╭─ PROVIDED DATA

/-- Does a save take a block: one that runs, or one that exits or has ended in a cluster that runs on, which is saved whole? -/
def State.goesOn (s : State) (b : Block) : Bool :=
  !b.exiting || s.residents.any fun x => x.seq == b.seq && x.cluster == b.cluster && !x.exiting

/-- Blocks of a tile that a save takes. -/
def State.toSave (s : State) (n : Nat) : List Block := (s.tile n).blocks.filter s.goesOn

/-- A place of a victim is taken where the save area has room for its blocks: their saves begin. -/
def State.savePlace (s : State) (seq : Nat) (l : List Nat) : State × Bool :=
  let need := ((l.flatMap s.toSave).map Block.saveBytes).foldl (· + ·) 0
  if s.saveArea < s.ledger.savedB + s.savingBytes + need then (s, false)
  else
    (l.foldl (fun (t : State) n =>
      let t := t.tickBars n
      let t : State := t.adjTile n fun x => { x with blocks := x.blocks.map fun b => if s.goesOn b then { b with saving := true } else b }
      { t with ledger := { t.ledger with victims := t.ledger.victims ++ [(n, seq)] } }) s, true)

/-- Places a victim gives up for an entry: of the larger of both cluster sizes, each tile its own or free. -/
def State.victimPlaces (s : State) (e v : Entry) : List (List Nat) :=
  (s.availPlaces (max e.clusterSize v.clusterSize)).filter fun l =>
    (l.any fun n => (s.tile n).alloc == some v.seq && !(s.ledger.victims.any fun x => x.1 == n)) &&
    l.all fun n => s.tileFree e.seq n || ((s.tile n).alloc == some v.seq && !(s.ledger.victims.any fun x => x.1 == n))

/-- One more place taken where tiles are still wanted; the first that cannot be saved ends it. -/
def State.takeVictim (seq : Nat) (p : State × Nat) (l : List Nat) : State × Nat :=
  if p.2 = 0 then p else
  let r := p.1.savePlace seq (l.filter fun n => !(p.1.tile n).alloc.isNone)
  (r.1, if r.2 then p.2 - l.length else 0)

/-- Places taken one after the other, up to `want` tiles. -/
def State.takeVictims (seq : Nat) (ls : List (List Nat)) (want : Nat) (s : State) : State :=
  (ls.foldl (State.takeVictim seq) (s, want)).1

/-- Tiles taken from lower-priority kernels for an entry that obtained none. (DEDUCED, notes/assumptions/44.md). -/
def State.preempt (s : State) (e : Entry) (want : Nat) : State :=
  if !s.isOn Obj.preemptEnable || s.ledger.victims.any (fun v => v.2 == e.seq) then s
  else State.takeVictims e.seq ((s.victimKernels e).flatMap (s.victimPlaces e)) want s

/-! ### Dispatch -/

/-- A ready NORMAL entry under DYNAMIC: it starts on the free places it can use, or preempts. (DEDUCED, notes/assumptions/44.md). -/
def State.dispatchNormal (s : State) (e : Entry) (l : Launch) : State :=
  let most := min (s.tileLimit e / e.clusterSize) (unitsOf e.gridBlocks e.clusterSize)
  match (s.freePlaces e.seq e.clusterSize).take most with
  | [] => s.preempt e (most * e.clusterSize)
  | ps => (s.startKernel e l).takePlaces e.seq l.splitKib ps

/-- A running NORMAL kernel takes further places as they are freed, until its last block is dispatched. -/
def State.growKernel (s : State) (e : Entry) (k : Kernel) : State :=
  if k.halted || k.launch.coop || k.grid ≤ k.next || s.fixedPolicy then s else
  let most := min (k.tileMax / k.clSize - k.tiles.length / k.clSize) (unitsOf (k.grid - k.next) k.clSize)
  s.takePlaces e.seq k.launch.splitKib ((s.freePlaces e.seq k.clSize).take most)

/-- Tiles reserved for a COOP entry that waits. -/
def State.reserveFor (s : State) (seq : Nat) (ts : List Nat) : State :=
  { s with ledger := { s.ledger with
      reserve := s.ledger.reserve ++ (ts.filter fun n => !(s.ledger.reserve.any fun r => r.1 == n)).map fun n => (n, seq)
      coopWait := if s.ledger.coopWait.contains seq then s.ledger.coopWait else s.ledger.coopWait ++ [seq] } }

/-- A ready COOP entry under DYNAMIC: it starts as a whole, or waits with free tiles reserved (R119, R259). -/
def State.dispatchCoop (s : State) (e : Entry) (l : Launch) : State :=
  let need := e.coopNeed l
  let ps := (s.freePlaces e.seq e.clusterSize).take need
  if ps.length < need then s.reserveFor e.seq ps.flatten
  else ((s.startKernel e l).takePlaces e.seq l.splitKib ps).adjKernel e.seq fun k =>
    { k with places := ps, next := k.grid, plan := gridPlan k.grid k.clSize ps }

/-- Is it the turn of an entry on its partition: no accepted kernel of a lower SEQ on it is unfinished (R260)? -/
def State.partTurn (s : State) (e : Entry) : Bool :=
  !(s.ledger.entries.any fun f => f.kind == .kernel && decide (f.seq < e.seq) && f.partition == e.partition && !f.isFinished)

/-- A ready entry under FIXED: it runs on every available place of its partition. -/
def State.dispatchFixed (s : State) (e : Entry) (l : Launch) : State :=
  let ps := s.partPlaces e
  if !s.partTurn e || !(ps.all fun p => p.all (s.tileFree e.seq)) then s
  else ((s.startKernel e l).takePlaces e.seq l.splitKib ps).adjKernel e.seq fun k =>
    { k with places := ps, next := if l.coop then k.grid else 0
             plan := if l.coop then gridPlan k.grid k.clSize ps else [] }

╰─

- _TASK TO COMPLETE_
In the records above, find each line holding "takePlaces" and copy it.

- _EXERCISE RESPONSE_
  | ps => (s.startKernel e l).takePlaces e.seq l.splitKib ps
  s.takePlaces e.seq k.launch.splitKib ((s.freePlaces e.seq k.clSize).take most)
  else ((s.startKernel e l).takePlaces e.seq l.splitKib ps).adjKernel e.seq fun k =>
  else ((s.startKernel e l).takePlaces e.seq l.splitKib ps).adjKernel e.seq fun k =>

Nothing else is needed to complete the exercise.